BEGIN
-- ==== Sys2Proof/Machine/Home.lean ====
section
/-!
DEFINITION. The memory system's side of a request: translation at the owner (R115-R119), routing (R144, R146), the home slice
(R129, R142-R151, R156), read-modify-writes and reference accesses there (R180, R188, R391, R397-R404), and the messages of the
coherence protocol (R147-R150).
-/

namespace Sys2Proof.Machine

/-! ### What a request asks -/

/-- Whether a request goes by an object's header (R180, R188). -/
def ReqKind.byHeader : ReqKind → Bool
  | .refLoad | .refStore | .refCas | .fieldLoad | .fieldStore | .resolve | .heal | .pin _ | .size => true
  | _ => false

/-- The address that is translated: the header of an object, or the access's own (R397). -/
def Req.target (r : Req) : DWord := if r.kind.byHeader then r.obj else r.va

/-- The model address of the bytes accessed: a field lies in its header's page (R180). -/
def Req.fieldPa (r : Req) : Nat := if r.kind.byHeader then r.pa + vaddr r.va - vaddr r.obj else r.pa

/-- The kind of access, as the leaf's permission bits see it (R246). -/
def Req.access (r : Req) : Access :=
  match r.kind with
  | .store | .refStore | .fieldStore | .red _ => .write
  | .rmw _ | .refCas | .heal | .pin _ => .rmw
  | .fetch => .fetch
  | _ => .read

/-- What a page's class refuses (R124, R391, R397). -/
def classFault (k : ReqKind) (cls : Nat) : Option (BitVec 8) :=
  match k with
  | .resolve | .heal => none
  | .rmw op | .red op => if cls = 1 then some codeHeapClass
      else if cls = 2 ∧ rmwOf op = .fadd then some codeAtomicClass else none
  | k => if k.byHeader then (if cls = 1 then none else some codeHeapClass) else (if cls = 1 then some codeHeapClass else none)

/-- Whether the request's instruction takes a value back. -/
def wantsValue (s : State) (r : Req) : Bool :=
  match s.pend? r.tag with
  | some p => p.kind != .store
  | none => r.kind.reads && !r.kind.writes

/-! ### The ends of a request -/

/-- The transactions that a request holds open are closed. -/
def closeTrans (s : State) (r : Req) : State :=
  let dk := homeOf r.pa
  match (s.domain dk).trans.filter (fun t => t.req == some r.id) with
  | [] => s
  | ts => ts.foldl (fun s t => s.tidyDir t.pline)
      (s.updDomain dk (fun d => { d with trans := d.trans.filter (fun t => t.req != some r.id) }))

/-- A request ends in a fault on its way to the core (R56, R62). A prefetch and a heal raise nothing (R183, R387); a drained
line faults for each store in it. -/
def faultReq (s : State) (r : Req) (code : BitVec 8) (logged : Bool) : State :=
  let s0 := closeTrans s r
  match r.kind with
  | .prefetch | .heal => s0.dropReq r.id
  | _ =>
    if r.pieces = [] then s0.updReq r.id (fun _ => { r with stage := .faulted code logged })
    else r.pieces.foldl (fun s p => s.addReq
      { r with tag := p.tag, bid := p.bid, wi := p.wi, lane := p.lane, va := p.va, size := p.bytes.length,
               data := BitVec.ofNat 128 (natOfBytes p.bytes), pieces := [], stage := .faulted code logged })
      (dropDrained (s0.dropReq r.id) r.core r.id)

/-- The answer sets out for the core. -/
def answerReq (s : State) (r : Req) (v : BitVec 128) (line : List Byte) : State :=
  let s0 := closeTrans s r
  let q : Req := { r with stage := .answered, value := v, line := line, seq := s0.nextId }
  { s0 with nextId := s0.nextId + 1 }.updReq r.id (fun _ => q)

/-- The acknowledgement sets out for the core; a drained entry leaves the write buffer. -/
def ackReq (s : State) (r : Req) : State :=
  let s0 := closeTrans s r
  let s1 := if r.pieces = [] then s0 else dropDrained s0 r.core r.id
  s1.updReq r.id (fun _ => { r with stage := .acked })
END
BEGIN
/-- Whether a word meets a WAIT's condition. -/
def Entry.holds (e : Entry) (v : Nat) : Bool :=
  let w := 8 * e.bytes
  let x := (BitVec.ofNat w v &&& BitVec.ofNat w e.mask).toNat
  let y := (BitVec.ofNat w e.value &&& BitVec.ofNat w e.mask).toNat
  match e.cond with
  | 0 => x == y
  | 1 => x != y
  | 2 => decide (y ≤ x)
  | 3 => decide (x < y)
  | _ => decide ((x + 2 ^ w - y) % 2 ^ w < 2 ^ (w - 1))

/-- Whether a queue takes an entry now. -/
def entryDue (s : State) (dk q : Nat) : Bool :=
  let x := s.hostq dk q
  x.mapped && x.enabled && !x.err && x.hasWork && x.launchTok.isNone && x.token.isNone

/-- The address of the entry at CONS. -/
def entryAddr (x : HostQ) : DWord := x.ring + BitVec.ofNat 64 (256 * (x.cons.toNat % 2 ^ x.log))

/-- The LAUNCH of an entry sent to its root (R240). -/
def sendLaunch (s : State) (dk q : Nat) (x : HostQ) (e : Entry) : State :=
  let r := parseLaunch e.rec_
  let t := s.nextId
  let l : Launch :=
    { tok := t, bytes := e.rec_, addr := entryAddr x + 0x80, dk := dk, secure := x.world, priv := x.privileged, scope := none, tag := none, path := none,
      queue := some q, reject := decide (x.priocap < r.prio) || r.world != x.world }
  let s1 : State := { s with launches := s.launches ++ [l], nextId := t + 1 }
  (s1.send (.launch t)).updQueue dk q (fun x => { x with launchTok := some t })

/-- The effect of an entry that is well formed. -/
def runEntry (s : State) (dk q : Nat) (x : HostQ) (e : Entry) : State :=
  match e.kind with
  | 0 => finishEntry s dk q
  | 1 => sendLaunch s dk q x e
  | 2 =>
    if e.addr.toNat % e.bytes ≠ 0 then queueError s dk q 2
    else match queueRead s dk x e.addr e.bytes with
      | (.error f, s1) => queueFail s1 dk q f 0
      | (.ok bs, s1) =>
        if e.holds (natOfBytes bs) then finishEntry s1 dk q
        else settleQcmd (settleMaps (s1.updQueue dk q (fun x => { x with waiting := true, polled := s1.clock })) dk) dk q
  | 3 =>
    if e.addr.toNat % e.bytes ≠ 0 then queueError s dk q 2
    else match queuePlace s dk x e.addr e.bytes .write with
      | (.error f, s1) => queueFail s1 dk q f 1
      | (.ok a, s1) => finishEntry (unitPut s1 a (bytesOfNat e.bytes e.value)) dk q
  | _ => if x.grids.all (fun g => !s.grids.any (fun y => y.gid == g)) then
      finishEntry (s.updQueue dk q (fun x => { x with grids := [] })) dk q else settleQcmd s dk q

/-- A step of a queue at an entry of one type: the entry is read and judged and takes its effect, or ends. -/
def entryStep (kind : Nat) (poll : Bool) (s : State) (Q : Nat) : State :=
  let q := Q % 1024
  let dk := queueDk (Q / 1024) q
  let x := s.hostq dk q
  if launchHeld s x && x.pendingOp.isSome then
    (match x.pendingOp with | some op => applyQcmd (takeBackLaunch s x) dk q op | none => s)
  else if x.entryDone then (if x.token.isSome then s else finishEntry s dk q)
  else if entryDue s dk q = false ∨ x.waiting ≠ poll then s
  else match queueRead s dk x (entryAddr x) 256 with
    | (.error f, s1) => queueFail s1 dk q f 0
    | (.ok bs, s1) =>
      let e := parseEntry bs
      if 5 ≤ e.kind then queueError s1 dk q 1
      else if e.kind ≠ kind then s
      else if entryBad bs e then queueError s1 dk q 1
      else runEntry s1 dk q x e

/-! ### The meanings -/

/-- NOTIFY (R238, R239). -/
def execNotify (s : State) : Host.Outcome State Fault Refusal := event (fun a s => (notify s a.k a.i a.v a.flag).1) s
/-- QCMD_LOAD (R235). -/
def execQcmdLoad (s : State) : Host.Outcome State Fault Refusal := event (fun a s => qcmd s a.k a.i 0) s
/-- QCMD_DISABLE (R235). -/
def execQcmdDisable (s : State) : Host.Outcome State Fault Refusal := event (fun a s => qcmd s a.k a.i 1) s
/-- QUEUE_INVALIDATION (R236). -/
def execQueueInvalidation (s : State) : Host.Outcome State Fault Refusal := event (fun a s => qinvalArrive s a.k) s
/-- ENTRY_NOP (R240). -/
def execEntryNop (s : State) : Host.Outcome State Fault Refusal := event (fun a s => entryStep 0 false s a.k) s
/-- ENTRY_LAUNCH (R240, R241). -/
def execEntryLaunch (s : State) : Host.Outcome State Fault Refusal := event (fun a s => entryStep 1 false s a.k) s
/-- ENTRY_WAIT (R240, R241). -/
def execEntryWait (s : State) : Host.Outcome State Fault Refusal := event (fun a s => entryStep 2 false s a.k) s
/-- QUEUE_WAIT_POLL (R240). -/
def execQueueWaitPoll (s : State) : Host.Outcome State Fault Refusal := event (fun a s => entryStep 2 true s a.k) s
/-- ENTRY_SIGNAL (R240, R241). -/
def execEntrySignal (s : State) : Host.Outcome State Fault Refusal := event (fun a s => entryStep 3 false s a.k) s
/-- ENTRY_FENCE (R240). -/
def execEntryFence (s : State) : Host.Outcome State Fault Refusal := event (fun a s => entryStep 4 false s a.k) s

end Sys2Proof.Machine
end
END
BEGIN
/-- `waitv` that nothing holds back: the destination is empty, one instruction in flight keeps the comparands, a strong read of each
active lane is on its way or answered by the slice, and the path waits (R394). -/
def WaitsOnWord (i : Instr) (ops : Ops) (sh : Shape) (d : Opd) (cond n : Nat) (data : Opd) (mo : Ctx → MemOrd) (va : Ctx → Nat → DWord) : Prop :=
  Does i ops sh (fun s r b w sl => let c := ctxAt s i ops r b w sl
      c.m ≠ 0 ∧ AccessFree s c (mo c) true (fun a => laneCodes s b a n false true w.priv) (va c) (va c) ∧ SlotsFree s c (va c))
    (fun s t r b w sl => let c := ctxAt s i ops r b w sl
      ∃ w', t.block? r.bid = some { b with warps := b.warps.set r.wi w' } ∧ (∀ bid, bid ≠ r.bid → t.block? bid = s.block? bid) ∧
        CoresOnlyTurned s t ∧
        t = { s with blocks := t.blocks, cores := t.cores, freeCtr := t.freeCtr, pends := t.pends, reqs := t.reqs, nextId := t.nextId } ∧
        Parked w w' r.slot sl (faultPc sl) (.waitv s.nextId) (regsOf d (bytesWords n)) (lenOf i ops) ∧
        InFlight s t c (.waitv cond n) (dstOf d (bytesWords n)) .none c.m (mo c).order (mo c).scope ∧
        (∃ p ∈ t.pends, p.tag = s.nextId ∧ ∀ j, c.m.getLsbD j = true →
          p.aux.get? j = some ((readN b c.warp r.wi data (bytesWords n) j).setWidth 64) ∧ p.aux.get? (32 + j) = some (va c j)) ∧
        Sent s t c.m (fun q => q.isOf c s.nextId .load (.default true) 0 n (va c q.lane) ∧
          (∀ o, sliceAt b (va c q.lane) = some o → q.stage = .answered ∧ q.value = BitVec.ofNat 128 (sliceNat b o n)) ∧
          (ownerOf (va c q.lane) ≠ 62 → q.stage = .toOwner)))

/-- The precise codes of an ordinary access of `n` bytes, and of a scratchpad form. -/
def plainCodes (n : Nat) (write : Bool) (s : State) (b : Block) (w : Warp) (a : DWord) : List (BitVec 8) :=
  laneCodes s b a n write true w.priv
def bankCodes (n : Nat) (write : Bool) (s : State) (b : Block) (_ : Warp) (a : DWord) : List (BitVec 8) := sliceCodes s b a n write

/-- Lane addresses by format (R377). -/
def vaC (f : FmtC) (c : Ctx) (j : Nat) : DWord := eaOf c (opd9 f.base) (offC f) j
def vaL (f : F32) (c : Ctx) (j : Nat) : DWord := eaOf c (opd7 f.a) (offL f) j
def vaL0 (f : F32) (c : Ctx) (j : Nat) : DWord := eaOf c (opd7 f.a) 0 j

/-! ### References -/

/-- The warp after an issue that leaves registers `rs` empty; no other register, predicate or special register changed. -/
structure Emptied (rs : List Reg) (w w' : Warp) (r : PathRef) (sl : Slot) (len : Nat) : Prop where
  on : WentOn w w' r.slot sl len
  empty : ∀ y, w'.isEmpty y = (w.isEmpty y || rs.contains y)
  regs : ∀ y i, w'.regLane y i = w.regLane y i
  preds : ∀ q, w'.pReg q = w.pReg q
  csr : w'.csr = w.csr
END
:: Work to be completed ::
For this exercise, output exactly the lines above from the line with "-- ==== Sys2Proof/Machine/Home.lean" to the line with "def ReqKind.byHeader : ReqKind → Bool", counting both, and leave out the rest.

:: Your solution ::
-- ==== Sys2Proof/Machine/Home.lean ====
section
/-!
DEFINITION. The memory system's side of a request: translation at the owner (R115-R119), routing (R144, R146), the home slice
(R129, R142-R151, R156), read-modify-writes and reference accesses there (R180, R188, R391, R397-R404), and the messages of the
coherence protocol (R147-R150).
-/

namespace Sys2Proof.Machine

/-! ### What a request asks -/

/-- Whether a request goes by an object's header (R180, R188). -/
def ReqKind.byHeader : ReqKind → Bool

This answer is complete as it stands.